Friday, June 4, 2010

FOX A NATURAL ON RACETRACK . AND GRIDIRON

**For video of First Dude exercise rider Tammy Fox discussing her pro football career, please visit: http://www.belmontstakes.com/multimedia/features/2010/6/4/tammy-fox-exercise-rider-%E2%80%A6.-football-player/ **

Friday, June 4, 2010

 

Contact: Jenny Kellner

vkellner@nyrainc.com

 

FOX A NATURAL ON RACETRACK … AND GRIDIRON

 

ELMONT, N.Y. – Riding thoroughbreds for a living is a natural fit for 4-foot-6, 94-pound Tammy Fox.

 

But playing professional NFL-style football?

 

“Yes, I did play for a women’s football league for one season,” said Fox, the former jockey who is now the exercise rider for First Dude, who is running in Saturday’s Grade 1, $1 million Belmont Stakes at Belmont Park. “I was a running back. We had a lot of fun.”

 

Back in 2005, Fox, who had frequently played sandlot football with other jockeys after the races in Louisiana, turned on her car radio and heard an announcement about tryouts for a women’s football team in Louisville.

 

“So I called Dale [First Dude’s trainer Dale Romans] and told him I was going to try out for this women’s football team. He said, ‘You’re crazy.’ So that Saturday, I went out to the field and there were probably 50 women out there, trying out. I signed the papers, and everyone is looking at me going ‘Who’s this little thing?’ But, I made the team.

 

“And, I made a couple of touchdowns.”

 

Tee Banks, a Karma offensive lineman and the team’s player representative, says Fox was a great football player.

 

“Very agile, very quick,” said Banks. “She would get behind the line and you couldn’t even see her.

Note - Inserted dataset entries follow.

/-- Work that the ticket unit holds for a launch (R257). -/
def State.ticketWork (s : State) (k : Nat) : Bool :=
  s.teams.any (fun e => e.2.launch == k && !(e.2.held.isEmpty && e.2.staged.isEmpty && e.2.handed.isEmpty))
    || (match Tab.find s.launches k with | some l => !(l.staged.isEmpty && l.heldOf.isEmpty) | none => false)

/-- The ticket watchdog stops when no held work is left (R257). -/
def State.settleTicket (s : State) (k : Nat) : State :=
  match Tab.find s.launches k with
  | some l => if s.ticketWork k then s else { s with launches := Tab.set s.launches k { l with wdog := none } }
  | none => s

/-- Whether entry `k` of a core's store queue may be performed, or held: no earlier entry of the same lane or instruction overlaps it; no
earlier pending access of the lane stands before it, a release waits for all of them, and a reduction for those that synchronise (R221, R222,
R240). A direct store does not wait for the lane's held stores (R256). (DEDUCED, log entry 22) -/
def storeReady (s : State) (core k : Nat) (e : SqEntry) : Bool :=
  ((s.core core).sq.take k).all (fun o =>
      o.gid != e.gid || !(o.lane == e.lane || o.ord == e.ord) || o.space != e.space
        || !overlap o.at o.bytes.length e.at e.bytes.length)
    && clearBefore s e.gid e.lane e.ord e.space e.at e.bytes.length
    && (!e.syncs || syncBefore s e.gid e.lane e.ord)
    && (e.rel.isNone || laneDoneBefore s e.gid e.lane e.ord)

/-- A queued store of a lane stands at or behind a release of the lane that waits for its staged entries (R222, R227). -/
def State.behind (s : State) (e : SqEntry) : Bool :=
  let g := s.grp e.gid
  let t := s.team g.team
  (s.core (coreOf e.gid)).sq.any fun o =>
    o.gid == e.gid && o.lane == e.lane && o.rel.isSome && o.ord ≤ e.ord
      && (t.staged ++ t.handed).any fun x => x.role == g.role && x.lane == e.lane && x.ord < o.ord

/-- The ticket unit takes a store of a team: the lanes of its block see it from now on, so that a release closes its group's lines
(R250). -/
def State.holdStore (s : State) (e : SqEntry) : State :=
  let s := s.releaseFirst e
  let w := (s.grp e.gid).team
  (s.setTeam w { s.team w with held := (s.team w).held ++ [e] }).armTicket w

/-- A store that has left the queue is performed, or passes to the ticket unit (R220, R225). -/
def State.finishStore (s : State) (held : Bool) (e : SqEntry) : State :=
  if held then s.holdStore e
  else s.performStore (s.sqKey e) ((s.grp e.gid).bound && (e.kind == .direct || s.opens (s.grp e.gid).team)) e

/-- STORE_PERFORM (R220): entry `k` of the queue is performed, or passes to the ticket unit. (DEDUCED, log entry 22) -/
def execStorePerform (core k : Nat) (s : State) : Out :=
  match (s.core core).sq[k]? with
  | none => .next s
  | some e =>
      if !storeReady s core k e then .next s
      else
        let c := s.core core
        .next ((s.setCore core { c with sq := dropNth c.sq k }).finishStore (s.holdsBack e) e)

/-- Stores of a core leave its queue in its order, performed or held. -/
def State.drain (s : State) (core : Nat) (which : SqEntry → Bool) : State :=
  let c := s.core core
  (c.sq.filter which).foldl (fun u e => u.finishStore (u.holdsBack e) e) (s.setCore core { c with sq := c.sq.filter fun e => !which e })

/-- The queued stores of a group that ends are performed or held, but for those behind a release that waits for staged entries. -/
def State.drainGroup (s : State) (gid : Nat) : State := s.drain (coreOf gid) fun e => e.gid == gid && !s.behind e

/-- The same for every group of a team that ends, and then for the rest, once its entries have been applied: what is held of the rest stays
behind the entries that wait for the ticket. -/
def State.drainTeam (s : State) (t : Nat) : State := s.drain (coreOf t) fun e => (s.grp e.gid).team == t && !s.behind e
def State.drainLate (s : State) (t : Nat) : State :=
  let c := s.core (coreOf t)
  let mark := fun e : SqEntry => if (s.grp e.gid).team == t && s.behind e then { e with late := true } else e
  (s.setCore (coreOf t) { c with sq := c.sq.map mark }).drain (coreOf t) fun e => (s.grp e.gid).team == t

/-- The entries of one instruction write the whole of a global line. -/
def wholeLine (es : List SqEntry) (line : Nat) : Bool :=
  16 ≤ es.length && (rangeFrom (64 * line) 64).all fun a => es.any fun e => e.pa ≤ a && a < e.pa + e.bytes.length

/-- Entries of one instruction, marked where they write the whole of their line together (R224). -/
def markWhole (es : List SqEntry) : List SqEntry :=
  es.map fun e => if e.space == .global && wholeLine es (e.pa / 64) then { e with whole := true } else e

/-- Stores of the present instruction enter the core's queue, in ascending lane order (R220). -/
def State.enqueue (s : State) (es : List SqEntry) : State :=
  let c := coreOf s.cur.gid
  { s.setCore c { s.core c with sq := (s.core c).sq ++ markWhole es } with seqno := s.seqno + 1 }

/-! ### Staging in deterministic mode (R227) -/

/-- The order of staged entries: scratchpad entries flush point by flush point, global ones block by block and within a block by flush
point; those of one flush point by key (R227). -/
def stagedLe (a b : Staged) : Bool :=
  let key := fun e : Staged =>
    if e.space == .global then [1, e.block, e.flush, e.role, e.lane, e.ord] else [0, e.flush, e.block, e.role, e.lane, e.ord]
  decide (key a ≤ key b)

/-- An entry put into its place. -/
def insertStaged (e : Staged) : List Staged → List Staged
  | [] => [e]
  | x :: xs => if stagedLe e x then e :: x :: xs else x :: insertStaged e xs

/-- Entries sorted by key. -/
def sortStaged : List Staged → List Staged
  | [] => []
  | e :: es => insertStaged e (sortStaged es)

/-- The flush of a block: its staged entries are handed over (R227, R228). -/
def State.flushStaged (s : State) (t : Nat) : State :=
  let x := s.team t
  { s.setTeam t { x with handed := x.handed ++ x.staged.map fun e => { e with flush := s.seqno }, staged := [] } with seqno := s.seqno + 1 }

/-- Whether some staged entry still completes the pending `atom` of a group. -/
def State.atomLeft (s : State) (gid ord : Nat) : Bool :=
  s.teams.any fun e => (e.2.staged ++ e.2.handed).any fun x => x.atom == some (gid, ord)

/-- A long-latency operation of a group completes: its flag counts down (R61, R346). -/
def State.opDone (s : State) (gid ord : Nat) : State :=
  let g := s.grp gid
  match g.ops.find? (·.ord == ord) with
  | none => s
  | some p =>
      let g := match p.flag with | some i => g.flagDec i | none => g
      s.setGrp gid { g with ops := g.ops.filter (·.ord != ord) }

/-- A staged entry applied (R227, R224): a release closes its group's lines first (R250); a marked word of an `atom` is left alone, D receives 0,
and the error is recorded. -/
def State.applyStaged (s : State) (e : Staged) : State :=
  let s := if e.rel then s.closeFilter e.gid else s
  let key := (s.ctx e.ctx).key
  let x := match e.space with | .global => e.pa | _ => e.va
  let bad := match e.space with
    | .global => s.marked e.pa
    | .spad t => s.spadBad t e.va 4
    | .const => false
  match e.atom with
  | none => (s.atomStep key e.op e.ty e.space x e.opnd e.opnd2).2
  | some (gid, ord) =>
      let op := (s.grp gid).ops.find? (·.ord == ord)
      let d := match op with
        | some p => (match p.i with | .atom f => f.d.toNat | _ => 0)
        | none => 0
      let port := match op with | some p => p.port | none => 0
      let one : Word := BitVec.ofNat 32 (2 ^ e.lane)
      let r := if bad then (0#32, s) else s.atomStep key e.op e.ty e.space x e.opnd e.opnd2
      let g := (r.2.grp gid).setV d one fun _ => r.1
      let g := if bad then
          logRanked (recordRanked g port 0 e.pc [⟨e.lane, fUE⟩]) port e.pc
            (match e.space with | .global => lineError e.va | _ => { kind := 5, posb := e.va })
        else g
      r.2.setGrp gid g

/-- Entries applied in order; an `atom` completes with the last entry of its instruction. -/
def State.applyAll (s : State) : List Staged → State
  | [] => s
  | e :: es =>
      let t := s.applyStaged e
      let rest := es.any fun x => x.atom == e.atom
      let t := match e.atom with
        | some (gid, ord) => if rest || t.atomLeft gid ord then t else t.opDone gid ord
        | none => t
      t.applyAll es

So, her size was an advantage, at least until some big player fell on her.”

 

Fox, who Louisville Courier-Journal sportswriter Jennie Rees once called “pound-for-pound, the toughest person on the backstretch,” says playing tackle football was a lot tougher than riding racehorses.

 

“I got hit, knocked down … I mean, it was tough, just like NFL rules,” said Fox, 45. “Those girls were big, and strong. They didn’t hold any punches.

 

“There were 60 girls on the team, which was called the Kentucky Karma. We traveled to St. Louis, Cincinnati, a couple of other places. We had fun, definitely.”

 

Although she says she enjoyed the competition, the three-day-a-week practices, which often ran late, and the travel were hard on Romans and the couple’s two children, who were still in grade school.

 

“So after one season, it was time to stop,” she said. “But it was fun.”